02 March 2015

There Was Joy in the Catacombs

Not merely fear, but true joy.

Further to my post about learning from Jesus in the desert how to fight with joy, I have been wanting to provide a link to an Ann Barnhardt post called Plausible Hypothesis on What Exactly the “Abomination ofDesolation” Might Be, but haven't had the time to write the introduction to it that I wanted to make sure readers read first.  You see, I like her work. She is obviously intelligent, faithful, and willing to fight for the faith. She is an intense, pull-no-punches type, though, and since I don't necessarily agree with all of her positions I didn't want to get lots of emails lamenting the link and my intransigence, etc. 

You see, I don't mind disagreeing with people for whom I have respect, and I don't mind acknowledging agreement with others with whom I don't always agree.  I know this is common sense, but in the social media-driven, PC environment, filled with products of modern education systems, it needs to be stated.

Well, back to the link.  I was shaken out of my lethargy by a Jeff Culbreath post called Preparing for the Catacombs, that covered the Barnhardt post and added his own observations.

To sum up:  Barnhardt speculates on the possibility that the Synod against on the Family this October might produce a system that is the "abomination of desolation" about which Our Lord warned us. And she states what she would do about it.  Culbreath gives his own take, that the semi-underground network faithful Catholics have tapped into as a lifeline for the last couple of decades or more will be severely tested and much reduced. 

Read both posts. They are well worth your time.

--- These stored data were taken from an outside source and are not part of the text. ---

-- ==== Sys2Proof/Laws/OnTimeOps.lean ====
section
/-! SUPPORT. What each operation of `Machine/TimeOps.lean` may change: one lemma for each. -/

set_option linter.all false
set_option Elab.async false

namespace Sys2Proof.Machine

variable {F : Foot} {s0 : State}

/-- What `State.toQuality` may change. -/
def fp_toQuality : Foot := ⟨[.tim], some [0xC021E, 0xC0280]⟩
theorem Goes.toQuality {s : State} {q : Nat} (hF : fp_toQuality.le F = true) (hgo : Goes F s0 s) :
     Goes F s0 (State.toQuality s q) := by
  unfold State.toQuality
  try dsimp only
  repeat' first
    | with_reducible assumption
    | with_reducible refine Goes.wr (List.mem_singleton.2 (fieldName_TIM_STATUS_QUALITY)) (known_TIM_STATUS_QUALITY).agrees (Foot.le_trans (by decide +kernel) hF) ?_
    | with_reducible refine Goes.wr (List.mem_singleton.2 (fieldName_TIM_UNCERT_BOUND)) (known_TIM_UNCERT_BOUND).agrees (Foot.le_trans (by decide +kernel) hF) ?_
    | with_reducible refine Goes.upTim (Foot.le_trans (by decide +kernel) hF) (fun _ h => h) ?_
    | with_reducible refine Goes.upTim (Foot.le_trans (by decide +kernel) hF) ?_ ?_
    | with_reducible refine Goes.foldl ?_ ?_
    | exact fun _ h => Tab.wf_erase h _
    | exact fun _ h => Tab.wf_empty
    | exact fun _ h => Tab.wf_set h _ _
    | split
    | intro _

/-- What `State.noParent` may change. -/
def fp_noParent : Foot := ⟨[], some [0xC020E, 0xC020D, 0xC0214]⟩
theorem Goes.noParent {s : State} (hF : fp_noParent.le F = true) (hgo : Goes F s0 s) :
     Goes F s0 (State.noParent s) := by
  unfold State.noParent
  try dsimp only
  repeat' first
    | with_reducible assumption
    | with_reducible refine Goes.wr (List.mem_singleton.2 (fieldName_TIM_STATUS_PARENT_PORT)) (known_TIM_STATUS_PARENT_PORT).agrees (Foot.le_trans (by decide +kernel) hF) ?_
    | with_reducible refine Goes.wr (List.mem_singleton.2 (fieldName_TIM_STATUS_PARENT_PULSE)) (known_TIM_STATUS_PARENT_PULSE).agrees (Foot.le_trans (by decide +kernel) hF) ?_
    | with_reducible refine Goes.wr (List.mem_singleton.2 (fieldName_TIM_STATUS_PARENT_SIDE)) (known_TIM_STATUS_PARENT_SIDE).agrees (Foot.le_trans (by decide +kernel) hF) ?_
    | with_reducible refine Goes.off (List.mem_singleton.2 (fieldName_TIM_STATUS_PARENT_PORT)) (known_TIM_STATUS_PARENT_PORT).agrees (Foot.le_trans (by decide +kernel) hF) ?_
    | with_reducible refine Goes.off (List.mem_singleton.2 (fieldName_TIM_STATUS_PARENT_PULSE)) (known_TIM_STATUS_PARENT_PULSE).agrees (Foot.le_trans (by decide +kernel) hF) ?_
    | with_reducible refine Goes.off (List.mem_singleton.2 (fieldName_TIM_STATUS_PARENT_SIDE)) (known_TIM_STATUS_PARENT_SIDE).agrees (Foot.le_trans (by decide +kernel) hF) ?_
    | with_reducible refine Goes.foldl ?_ ?_
    | split
    | intro _

/-- What `State.noMaster` may change. -/
def fp_noMaster : Foot := ⟨[], some [0xC0200, 0xC020A, 0xC020E, 0xC020D, 0xC0214, 0xC0215]⟩
theorem Goes.noMaster {s : State} (hF : fp_noMaster.le F = true) (hgo : Goes F s0 s) :
     Goes F s0 (State.noMaster s) := by
  unfold State.noMaster
  try dsimp only
  repeat' first
    | with_reducible assumption
    | with_reducible refine Goes.wr (List.mem_singleton.2 (fieldName_TIM_STATUS_MASTER_ID)) (known_TIM_STATUS_MASTER_ID).agrees (Foot.le_trans (by decide +kernel) hF) ?_
    | with_reducible refine Goes.wr (List.mem_singleton.2 (fieldName_TIM_STATUS_MASTER_VALID)) (known_TIM_STATUS_MASTER_VALID).agrees (Foot.le_trans (by decide +kernel) hF) ?_
    | with_reducible refine Goes.wr (List.mem_singleton.2 (fieldName_TIM_STATUS_STRATUM)) (known_TIM_STATUS_STRATUM).agrees (Foot.le_trans (by decide +kernel) hF) ?_
    | with_reducible refine Goes.off (List.mem_singleton.2 (fieldName_TIM_STATUS_MASTER_ID)) (known_TIM_STATUS_MASTER_ID).agrees (Foot.le_trans (by decide +kernel) hF) ?_
    | with_reducible refine Goes.off (List.mem_singleton.2 (fieldName_TIM_STATUS_MASTER_VALID)) (known_TIM_STATUS_MASTER_VALID).agrees (Foot.le_trans (by decide +kernel) hF) ?_
    | with_reducible refine Goes.off (List.mem_singleton.2 (fieldName_TIM_STATUS_STRATUM)) (known_TIM_STATUS_STRATUM).agrees (Foot.le_trans (by decide +kernel) hF) ?_
    | with_reducible refine Goes.noParent (Foot.le_trans (by decide +kernel) hF) ?_
    | with_reducible refine Goes.foldl ?_ ?_
    | split
    | intro _

/-- What `State.showRole` may change. -/
def fp_showRole : Foot := ⟨[.tim], some [0xC021C, 0xC021D, 0xC0200, 0xC020A, 0xC020E, 0xC020D, 0xC0214, 0xC0215]⟩
theorem Goes.showRole {s : State} (hF : fp_showRole.le F = true) (hgo : Goes F s0 s) :
     Goes F s0 (State.showRole s) := by
  unfold State.showRole
  try dsimp only
  repeat' first
    | with_reducible assumption
    | with_reducible refine Goes.on (List.mem_singleton.2 (fieldName_TIM_STATUS_HOLDOVER)) (known_TIM_STATUS_HOLDOVER).agrees (Foot.le_trans (by decide +kernel) hF) ?_
    | with_reducible refine Goes.on (List.mem_singleton.2 (fieldName_TIM_STATUS_LOCKED)) (known_TIM_STATUS_LOCKED).agrees (Foot.le_trans (by decide +kernel) hF) ?_
    | with_reducible refine Goes.on (List.mem_singleton.2 (fieldName_TIM_STATUS_MASTER_ID)) (known_TIM_STATUS_MASTER_ID).agrees (Foot.le_trans (by decide +kernel) hF) ?_
    | with_reducible refine Goes.on (List.mem_singleton.2 (fieldName_TIM_STATUS_MASTER_VALID)) (known_TIM_STATUS_MASTER_VALID).agrees (Foot.le_trans (by decide +kernel) hF) ?_
    | with_reducible refine Goes.on (List.mem_singleton.2 (fieldName_TIM_STATUS_STRATUM)) (known_TIM_STATUS_STRATUM).agrees (Foot.le_trans (by decide +kernel) hF) ?_
    | with_reducible refine Goes.wr (List.mem_singleton.2 (fieldName_TIM_STATUS_HOLDOVER)) (known_TIM_STATUS_HOLDOVER).agrees (Foot.le_trans (by decide +kernel) hF) ?_
    | with_reducible refine Goes.wr (List.mem_singleton.2 (fieldName_TIM_STATUS_LOCKED)) (known_TIM_STATUS_LOCKED).agrees (Foot.le_trans (by decide +kernel) hF) ?_
    | with_reducible refine Goes.wr (List.mem_singleton.2 (fieldName_TIM_STATUS_MASTER_ID)) (known_TIM_STATUS_MASTER_ID).agrees (Foot.le_trans (by decide +kernel) hF) ?_
    | with_reducible refine Goes.wr (List.mem_singleton.2 (fieldName_TIM_STATUS_MASTER_VALID)) (known_TIM_STATUS_MASTER_VALID).agrees (Foot.le_trans (by decide +kernel) hF) ?_
    | with_reducible refine Goes.wr (List.mem_singleton.2 (fieldName_TIM_STATUS_STRATUM)) (known_TIM_STATUS_STRATUM).agrees (Foot.le_trans (by decide +kernel) hF) ?_
    | with_reducible refine Goes.off (List.mem_singleton.2 (fieldName_TIM_STATUS_HOLDOVER)) (known_TIM_STATUS_HOLDOVER).agrees (Foot.le_trans (by decide +kernel) hF) ?_
    | with_reducible refine Goes.off (List.mem_singleton.2 (fieldName_TIM_STATUS_LOCKED)) (known_TIM_STATUS_LOCKED).agrees (Foot.le_trans (by decide +kernel) hF) ?_
    | with_reducible refine Goes.off (List.mem_singleton.2 (fieldName_TIM_STATUS_MASTER_ID)) (known_TIM_STATUS_MASTER_ID).agrees (Foot.le_trans (by decide +kernel) hF) ?_
    | with_reducible refine Goes.off (List.mem_singleton.2 (fieldName_TIM_STATUS_MASTER_VALID)) (known_TIM_STATUS_MASTER_VALID).agrees (Foot.le_trans (by decide +kernel) hF) ?_
    | with_reducible refine Goes.off (List.mem_singleton.2 (fieldName_TIM_STATUS_STRATUM)) (known_TIM_STATUS_STRATUM).agrees (Foot.le_trans (by decide +kernel) hF) ?_
    | with_reducible refine Goes.noMaster (Foot.le_trans (by decide +kernel) hF) ?_
    | with_reducible refine Goes.upTim (Foot.le_trans (by decide +kernel) hF) (fun _ h => h) ?_
    | with_reducible refine Goes.upTim (Foot.le_trans (by decide +kernel) hF) ?_ ?_
    | with_reducible refine Goes.noParent (Foot.le_trans (by decide +kernel) hF) ?_
    | with_reducible refine Goes.foldl ?_ ?_
    | exact fun _ h => Tab.wf_erase h _
    | exact fun _ h => Tab.wf_empty
    | exact fun _ h => Tab.wf_set h _ _
    | split
    | intro _

/-- What `State.showParent` may change. -/
def fp_showParent : Foot := ⟨[], some [0xC021D, 0xC0200, 0xC020A, 0xC020E, 0xC020D, 0xC0214, 0xC0215]⟩
theorem Goes.showParent {s : State} {c : Candidate} (hF : fp_showParent.le F = true) (hgo : Goes F s0 s) :
     Goes F s0 (State.showParent s c) := by
  unfold State.showParent
  try dsimp only
  repeat' first
    | with_reducible assumption
    | with_reducible refine Goes.on (List.mem_singleton.2 (fieldName_TIM_STATUS_LOCKED)) (known_TIM_STATUS_LOCKED).agrees (Foot.le_trans (by decide +kernel) hF) ?_
    | with_reducible refine Goes.on (List.mem_singleton.2 (fieldName_TIM_STATUS_MASTER_ID)) (known_TIM_STATUS_MASTER_ID).agrees (Foot.le_trans (by decide +kernel) hF) ?_
    | with_reducible refine Goes.on (List.mem_singleton.2 (fieldName_TIM_STATUS_MASTER_VALID)) (known_TIM_STATUS_MASTER_VALID).agrees (Foot.le_trans (by decide +kernel) hF) ?_
    | with_reducible refine Goes.on (List.mem_singleton.2 (fieldName_TIM_STATUS_PARENT_PORT)) (known_TIM_STATUS_PARENT_PORT).agrees (Foot.le_trans (by decide +kernel) hF) ?_
    | with_reducible refine Goes.on (List.mem_singleton.2 (fieldName_TIM_STATUS_PARENT_PULSE)) (known_TIM_STATUS_PARENT_PULSE).agrees (Foot.le_trans (by decide +kernel) hF) ?_
    | with_reducible refine Goes.on (List.mem_singleton.2 (fieldName_TIM_STATUS_PARENT_SIDE)) (known_TIM_STATUS_PARENT_SIDE).agrees (Foot.le_trans (by decide +kernel) hF) ?_
    | with_reducible refine Goes.on (List.mem_singleton.2 (fieldName_TIM_STATUS_STRATUM)) (known_TIM_STATUS_STRATUM).agrees (Foot.le_trans (by decide +kernel) hF) ?_
    | with_reducible refine Goes.wr (List.mem_singleton.2 (fieldName_TIM_STATUS_LOCKED)) (known_TIM_STATUS_LOCKED).agrees (Foot.le_trans (by decide +kernel) hF) ?_
    | with_reducible refine Goes.wr (List.mem_singleton.2 (fieldName_TIM_STATUS_MASTER_ID)) (known_TIM_STATUS_MASTER_ID).agrees (Foot.le_trans (by decide +kernel) hF) ?_
    | with_reducible refine Goes.wr (List.mem_singleton.2 (fieldName_TIM_STATUS_MASTER_VALID)) (known_TIM_STATUS_MASTER_VALID).agrees (Foot.le_trans (by decide +kernel) hF) ?_
    | with_reducible refine Goes.wr (List.mem_singleton.2 (fieldName_TIM_STATUS_PARENT_PORT)) (known_TIM_STATUS_PARENT_PORT).agrees (Foot.le_trans (by decide +kernel) hF) ?_
    | with_reducible refine Goes.wr (List.mem_singleton.2 (fieldName_TIM_STATUS_PARENT_PULSE)) (known_TIM_STATUS_PARENT_PULSE).agrees (Foot.le_trans (by decide +kernel) hF) ?_
    | with_reducible refine Goes.wr (List.mem_singleton.2 (fieldName_TIM_STATUS_PARENT_SIDE)) (known_TIM_STATUS_PARENT_SIDE).agrees (Foot.le_trans (by decide +kernel) hF) ?_
    | with_reducible refine Goes.wr (List.mem_singleton.2 (fieldName_TIM_STATUS_STRATUM)) (known_TIM_STATUS_STRATUM).agrees (Foot.le_trans (by decide +kernel) hF) ?_
    | with_reducible refine Goes.off (List.mem_singleton.2 (fieldName_TIM_STATUS_LOCKED)) (known_TIM_STATUS_LOCKED).agrees (Foot.le_trans (by decide +kernel) hF) ?_
    | with_reducible refine Goes.off (List.mem_singleton.2 (fieldName_TIM_STATUS_MASTER_ID)) (known_TIM_STATUS_MASTER_ID).agrees (Foot.le_trans (by decide +kernel) hF) ?_
    | with_reducible refine Goes.off (List.mem_singleton.2 (fieldName_TIM_STATUS_MASTER_VALID)) (known_TIM_STATUS_MASTER_VALID).agrees (Foot.le_trans (by decide +kernel) hF) ?_
    | with_reducible refine Goes.off (List.mem_singleton.2 (fieldName_TIM_STATUS_PARENT_PORT)) (known_TIM_STATUS_PARENT_PORT).agrees (Foot.le_trans (by decide +kernel) hF) ?_
    | with_reducible refine Goes.off (List.mem_singleton.2 (fieldName_TIM_STATUS_PARENT_PULSE)) (known_TIM_STATUS_PARENT_PULSE).agrees (Foot.le_trans (by decide +kernel) hF) ?_
    | with_reducible refine Goes.off (List.mem_singleton.2 (fieldName_TIM_STATUS_PARENT_SIDE)) (known_TIM_STATUS_PARENT_SIDE).agrees (Foot.le_trans (by decide +kernel) hF) ?_
    | with_reducible refine Goes.off (List.mem_singleton.2 (fieldName_TIM_STATUS_STRATUM)) (known_TIM_STATUS_STRATUM).agrees (Foot.le_trans (by decide +kernel) hF) ?_
    | with_reducible refine Goes.put (List.mem_singleton.2 (fieldName_TIM_STATUS_LOCKED)) (known_TIM_STATUS_LOCKED).agrees (Foot.le_trans (by decide +kernel) hF) ?_
    | with_reducible refine Goes.put (List.mem_singleton.2 (fieldName_TIM_STATUS_MASTER_ID)) (known_TIM_STATUS_MASTER_ID).agrees (Foot.le_trans (by decide +kernel) hF) ?_
    | with_reducible refine Goes.put (List.mem_singleton.2 (fieldName_TIM_STATUS_MASTER_VALID)) (known_TIM_STATUS_MASTER_VALID).agrees (Foot.le_trans (by decide +kernel) hF) ?_
    | with_reducible refine Goes.put (List.mem_singleton.2 (fieldName_TIM_STATUS_PARENT_PORT)) (known_TIM_STATUS_PARENT_PORT).agrees (Foot.le_trans (by decide +kernel) hF) ?_
    | with_reducible refine Goes.put (List.mem_singleton.2 (fieldName_TIM_STATUS_PARENT_PULSE)) (known_TIM_STATUS_PARENT_PULSE).agrees (Foot.le_trans (by decide +kernel) hF) ?_
    | with_reducible refine Goes.put (List.mem_singleton.2 (fieldName_TIM_STATUS_PARENT_SIDE)) (known_TIM_STATUS_PARENT_SIDE).agrees (Foot.le_trans (by decide +kernel) hF) ?_
    | with_reducible refine Goes.put (List.mem_singleton.2 (fieldName_TIM_STATUS_STRATUM)) (known_TIM_STATUS_STRATUM).agrees (Foot.le_trans (by decide +kernel) hF) ?_
    | with_reducible refine Goes.foldl ?_ ?_
    | split
    | intro _

/-- What `State.setSlew` may change. -/
def fp_setSlew : Foot := ⟨[.tim], some [0xC021B]⟩
theorem Goes.setSlew {s : State} {n : Nat} (hF : fp_setSlew.le F = true) (hgo : Goes F s0 s) :
     Goes F s0 (State.setSlew s n) := by
  unfold State.setSlew
  try dsimp only
  repeat' first
    | with_reducible assumption
    | with_reducible refine Goes.put (List.mem_singleton.2 (fieldName_TIM_STATUS_SLEWING)) (known_TIM_STATUS_SLEWING).agrees (Foot.le_trans (by decide +kernel) hF) ?_
    | with_reducible refine Goes.upTim (Foot.le_trans (by decide +kernel) hF) (fun _ h => h) ?_
    | with_reducible refine Goes.upTim (Foot.le_trans (by decide +kernel) hF) ?_ ?_
    | with_reducible refine Goes.foldl ?_ ?_
    | exact fun _ h => Tab.wf_erase h _
    | exact fun _ h => Tab.wf_empty
    | exact fun _ h => Tab.wf_set h _ _
    | split
    | intro _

My take on both?  I enjoy the speculation game as much as anyone. But whether the result of the Synod, should it abandon the very words of Our Lord on marriage and Holy Communion, is or isn't the abomination of desolation, it remains that it will be an unmitigated disaster.  And tremendous pressure will be brought to bear on faithful priests and on the faithful themselves.  One can easily see a purge within the Church on priests, and a secular persecution (undefended against by the official Church and with its tacit blessing) outside the Church on the lay faithful.

Our response must be faithfulness and joy.  As Cardinal Burke said, the victory is assured, but first, our way is the Way of the Cross. There will be suffering, but there must be joy, or else we are unworthy of the Name of Jesus. Our fathers embraced the catacombs and their own gruesome deaths, all for the sake of the Name. We must be grateful, joyful Christians, for we will be smeared as the schismatics and heretics.  So be it.

This is why prayer in advance of the Synod is so necessary, along with making our voices in defense of the truth known.  It would be very nice if this did not come to pass; we are told to pray that we be not led into temptation, but delivered from evil.  Martyrs, to be martyrs, need special graces, and now is not the time for presumption.

Again, referencing Cardinal Burke, we need to support each other and be close to each other more than ever now.